[Records from a dataset]
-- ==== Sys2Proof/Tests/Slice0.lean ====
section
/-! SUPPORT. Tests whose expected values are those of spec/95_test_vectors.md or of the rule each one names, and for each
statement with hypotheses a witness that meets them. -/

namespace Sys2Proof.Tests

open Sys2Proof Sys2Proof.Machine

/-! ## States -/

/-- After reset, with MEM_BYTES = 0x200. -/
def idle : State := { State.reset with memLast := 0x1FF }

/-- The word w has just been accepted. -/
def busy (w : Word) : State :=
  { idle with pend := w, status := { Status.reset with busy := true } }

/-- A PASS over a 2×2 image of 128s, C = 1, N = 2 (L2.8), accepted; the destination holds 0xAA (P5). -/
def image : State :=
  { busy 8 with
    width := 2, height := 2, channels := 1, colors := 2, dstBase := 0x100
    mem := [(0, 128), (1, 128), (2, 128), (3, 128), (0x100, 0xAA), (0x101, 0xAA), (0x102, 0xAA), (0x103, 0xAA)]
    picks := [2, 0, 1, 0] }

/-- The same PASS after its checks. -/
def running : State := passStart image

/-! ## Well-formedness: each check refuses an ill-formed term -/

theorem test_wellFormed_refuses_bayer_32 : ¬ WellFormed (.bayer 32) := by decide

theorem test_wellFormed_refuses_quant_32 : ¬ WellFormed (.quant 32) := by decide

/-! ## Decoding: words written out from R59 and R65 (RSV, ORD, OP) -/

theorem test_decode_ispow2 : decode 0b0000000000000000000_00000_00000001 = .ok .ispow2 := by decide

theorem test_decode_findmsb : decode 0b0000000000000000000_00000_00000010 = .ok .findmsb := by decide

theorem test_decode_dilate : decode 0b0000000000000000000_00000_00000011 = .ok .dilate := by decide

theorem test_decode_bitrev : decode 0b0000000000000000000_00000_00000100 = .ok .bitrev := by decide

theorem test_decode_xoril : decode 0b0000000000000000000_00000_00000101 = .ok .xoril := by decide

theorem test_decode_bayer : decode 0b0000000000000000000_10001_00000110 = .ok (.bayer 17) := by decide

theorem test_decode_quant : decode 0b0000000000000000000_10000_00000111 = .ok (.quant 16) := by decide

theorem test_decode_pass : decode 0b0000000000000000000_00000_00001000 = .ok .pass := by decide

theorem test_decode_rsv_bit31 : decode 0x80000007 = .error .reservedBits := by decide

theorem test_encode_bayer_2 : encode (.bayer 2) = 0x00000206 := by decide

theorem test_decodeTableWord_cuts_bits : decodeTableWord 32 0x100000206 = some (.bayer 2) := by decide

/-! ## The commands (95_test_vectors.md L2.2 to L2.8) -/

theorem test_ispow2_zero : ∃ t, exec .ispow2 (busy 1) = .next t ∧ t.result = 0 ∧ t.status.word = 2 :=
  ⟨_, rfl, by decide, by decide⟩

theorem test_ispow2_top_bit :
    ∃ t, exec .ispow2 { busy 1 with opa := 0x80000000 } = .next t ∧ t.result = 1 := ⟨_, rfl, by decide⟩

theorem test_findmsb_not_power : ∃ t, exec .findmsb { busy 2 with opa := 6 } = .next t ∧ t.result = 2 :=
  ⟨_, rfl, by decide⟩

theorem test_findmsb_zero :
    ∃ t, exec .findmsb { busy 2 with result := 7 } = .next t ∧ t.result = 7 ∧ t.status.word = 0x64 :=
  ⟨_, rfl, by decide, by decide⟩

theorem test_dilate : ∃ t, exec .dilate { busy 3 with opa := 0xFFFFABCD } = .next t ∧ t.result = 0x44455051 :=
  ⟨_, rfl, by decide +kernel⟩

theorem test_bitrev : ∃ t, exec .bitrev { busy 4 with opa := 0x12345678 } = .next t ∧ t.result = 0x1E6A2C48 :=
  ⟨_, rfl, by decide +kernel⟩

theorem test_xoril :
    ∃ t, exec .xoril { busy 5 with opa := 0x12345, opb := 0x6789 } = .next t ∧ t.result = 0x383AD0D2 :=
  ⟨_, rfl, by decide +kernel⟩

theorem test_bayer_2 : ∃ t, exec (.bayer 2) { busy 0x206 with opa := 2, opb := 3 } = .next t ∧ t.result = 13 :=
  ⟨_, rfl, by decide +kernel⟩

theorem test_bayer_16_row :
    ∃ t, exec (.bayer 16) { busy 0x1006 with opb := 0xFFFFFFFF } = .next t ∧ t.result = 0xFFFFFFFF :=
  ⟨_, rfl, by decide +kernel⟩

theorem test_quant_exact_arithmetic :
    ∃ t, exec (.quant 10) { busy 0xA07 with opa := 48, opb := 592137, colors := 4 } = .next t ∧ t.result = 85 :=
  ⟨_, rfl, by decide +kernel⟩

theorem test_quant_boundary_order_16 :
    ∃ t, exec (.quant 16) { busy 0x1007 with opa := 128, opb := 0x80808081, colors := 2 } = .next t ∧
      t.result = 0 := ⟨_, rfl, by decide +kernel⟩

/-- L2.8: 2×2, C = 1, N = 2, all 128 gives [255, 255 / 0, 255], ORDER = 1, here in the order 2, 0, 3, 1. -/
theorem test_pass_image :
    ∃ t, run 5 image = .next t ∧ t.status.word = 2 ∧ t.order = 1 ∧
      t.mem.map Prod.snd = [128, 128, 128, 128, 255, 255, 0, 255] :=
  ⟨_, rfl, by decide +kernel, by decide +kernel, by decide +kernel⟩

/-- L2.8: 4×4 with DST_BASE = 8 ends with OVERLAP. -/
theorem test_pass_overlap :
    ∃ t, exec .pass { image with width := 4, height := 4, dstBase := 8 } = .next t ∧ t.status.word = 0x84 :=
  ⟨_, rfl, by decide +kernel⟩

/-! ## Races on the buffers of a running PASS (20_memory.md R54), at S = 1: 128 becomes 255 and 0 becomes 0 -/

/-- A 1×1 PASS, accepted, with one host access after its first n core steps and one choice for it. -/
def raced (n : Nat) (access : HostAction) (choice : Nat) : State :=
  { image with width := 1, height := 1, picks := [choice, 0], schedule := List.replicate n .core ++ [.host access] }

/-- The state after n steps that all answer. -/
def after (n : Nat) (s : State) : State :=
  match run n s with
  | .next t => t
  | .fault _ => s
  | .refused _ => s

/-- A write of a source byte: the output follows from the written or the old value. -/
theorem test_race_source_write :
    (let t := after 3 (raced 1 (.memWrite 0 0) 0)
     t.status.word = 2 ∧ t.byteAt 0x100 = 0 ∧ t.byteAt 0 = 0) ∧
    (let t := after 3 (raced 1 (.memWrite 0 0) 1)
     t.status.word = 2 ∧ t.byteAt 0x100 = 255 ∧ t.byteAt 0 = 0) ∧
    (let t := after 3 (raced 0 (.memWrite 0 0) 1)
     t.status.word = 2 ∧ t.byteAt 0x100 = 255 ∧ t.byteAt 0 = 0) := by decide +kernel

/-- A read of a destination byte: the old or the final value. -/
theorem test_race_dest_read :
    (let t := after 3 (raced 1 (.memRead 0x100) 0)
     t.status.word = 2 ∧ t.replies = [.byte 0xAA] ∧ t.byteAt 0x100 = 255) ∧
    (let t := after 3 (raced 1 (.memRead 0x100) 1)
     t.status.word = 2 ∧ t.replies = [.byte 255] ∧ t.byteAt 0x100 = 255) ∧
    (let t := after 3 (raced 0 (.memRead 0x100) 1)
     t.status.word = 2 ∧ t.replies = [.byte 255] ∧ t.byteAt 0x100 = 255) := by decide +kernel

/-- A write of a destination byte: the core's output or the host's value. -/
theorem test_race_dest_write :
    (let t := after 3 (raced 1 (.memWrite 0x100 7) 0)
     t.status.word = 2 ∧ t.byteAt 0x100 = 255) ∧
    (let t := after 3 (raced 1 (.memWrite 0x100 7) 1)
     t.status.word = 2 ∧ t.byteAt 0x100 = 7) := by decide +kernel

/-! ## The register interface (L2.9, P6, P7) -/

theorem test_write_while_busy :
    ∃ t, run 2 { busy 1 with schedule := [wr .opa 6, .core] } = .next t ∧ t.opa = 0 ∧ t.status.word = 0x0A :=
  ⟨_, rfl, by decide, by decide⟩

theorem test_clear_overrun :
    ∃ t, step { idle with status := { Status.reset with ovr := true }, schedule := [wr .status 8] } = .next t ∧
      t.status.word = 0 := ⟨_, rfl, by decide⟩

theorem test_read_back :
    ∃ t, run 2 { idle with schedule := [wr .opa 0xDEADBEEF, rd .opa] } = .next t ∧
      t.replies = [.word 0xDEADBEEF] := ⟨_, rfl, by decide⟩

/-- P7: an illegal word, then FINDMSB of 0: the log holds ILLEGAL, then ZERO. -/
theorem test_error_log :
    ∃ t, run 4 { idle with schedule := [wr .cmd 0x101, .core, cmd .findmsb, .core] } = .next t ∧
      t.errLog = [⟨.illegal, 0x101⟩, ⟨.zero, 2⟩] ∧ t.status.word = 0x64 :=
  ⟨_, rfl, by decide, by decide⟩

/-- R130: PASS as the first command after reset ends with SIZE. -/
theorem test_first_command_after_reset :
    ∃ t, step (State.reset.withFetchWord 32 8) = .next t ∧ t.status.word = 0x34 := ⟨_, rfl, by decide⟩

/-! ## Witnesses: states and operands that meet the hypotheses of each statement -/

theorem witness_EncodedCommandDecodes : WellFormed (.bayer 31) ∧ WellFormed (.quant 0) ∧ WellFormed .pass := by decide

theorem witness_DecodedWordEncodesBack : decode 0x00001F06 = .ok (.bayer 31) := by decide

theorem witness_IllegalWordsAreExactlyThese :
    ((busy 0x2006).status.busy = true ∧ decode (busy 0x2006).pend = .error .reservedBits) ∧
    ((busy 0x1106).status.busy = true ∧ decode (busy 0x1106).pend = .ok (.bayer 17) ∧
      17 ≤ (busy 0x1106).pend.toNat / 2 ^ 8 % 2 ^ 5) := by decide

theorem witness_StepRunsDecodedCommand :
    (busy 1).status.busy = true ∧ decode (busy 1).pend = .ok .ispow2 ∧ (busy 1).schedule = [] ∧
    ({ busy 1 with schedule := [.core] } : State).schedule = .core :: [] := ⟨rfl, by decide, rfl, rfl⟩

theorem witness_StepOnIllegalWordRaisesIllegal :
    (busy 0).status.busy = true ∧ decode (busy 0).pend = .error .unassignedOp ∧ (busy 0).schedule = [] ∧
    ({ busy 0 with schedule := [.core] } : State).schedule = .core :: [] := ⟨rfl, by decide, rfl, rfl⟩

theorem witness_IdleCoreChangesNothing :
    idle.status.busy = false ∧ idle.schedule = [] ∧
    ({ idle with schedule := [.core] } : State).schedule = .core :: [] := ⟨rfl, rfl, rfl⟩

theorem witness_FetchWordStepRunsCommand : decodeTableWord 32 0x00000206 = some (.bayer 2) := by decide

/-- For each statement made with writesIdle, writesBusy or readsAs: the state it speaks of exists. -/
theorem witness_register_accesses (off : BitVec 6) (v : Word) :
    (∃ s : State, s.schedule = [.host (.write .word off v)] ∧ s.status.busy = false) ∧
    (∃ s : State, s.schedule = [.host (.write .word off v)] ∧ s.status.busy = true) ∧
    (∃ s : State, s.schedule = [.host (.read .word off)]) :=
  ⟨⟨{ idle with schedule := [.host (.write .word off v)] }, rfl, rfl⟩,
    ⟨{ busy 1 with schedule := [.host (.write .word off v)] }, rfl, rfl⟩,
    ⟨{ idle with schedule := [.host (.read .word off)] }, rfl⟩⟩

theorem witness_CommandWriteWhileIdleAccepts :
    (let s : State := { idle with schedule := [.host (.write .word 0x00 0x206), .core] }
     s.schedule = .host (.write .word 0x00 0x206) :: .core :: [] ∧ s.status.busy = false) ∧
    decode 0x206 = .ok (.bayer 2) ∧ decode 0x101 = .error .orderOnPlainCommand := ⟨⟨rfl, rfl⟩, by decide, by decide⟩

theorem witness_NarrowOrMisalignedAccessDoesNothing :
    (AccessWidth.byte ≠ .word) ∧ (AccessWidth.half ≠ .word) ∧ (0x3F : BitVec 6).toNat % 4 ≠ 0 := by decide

[Problem]
What lines of the data contain the string "dstBase"? List them.

[Output of the task]
    width := 2, height := 2, channels := 1, colors := 2, dstBase := 0x100
    ∃ t, exec .pass { image with width := 4, height := 4, dstBase := 8 } = .next t ∧ t.status.word = 0x84 :=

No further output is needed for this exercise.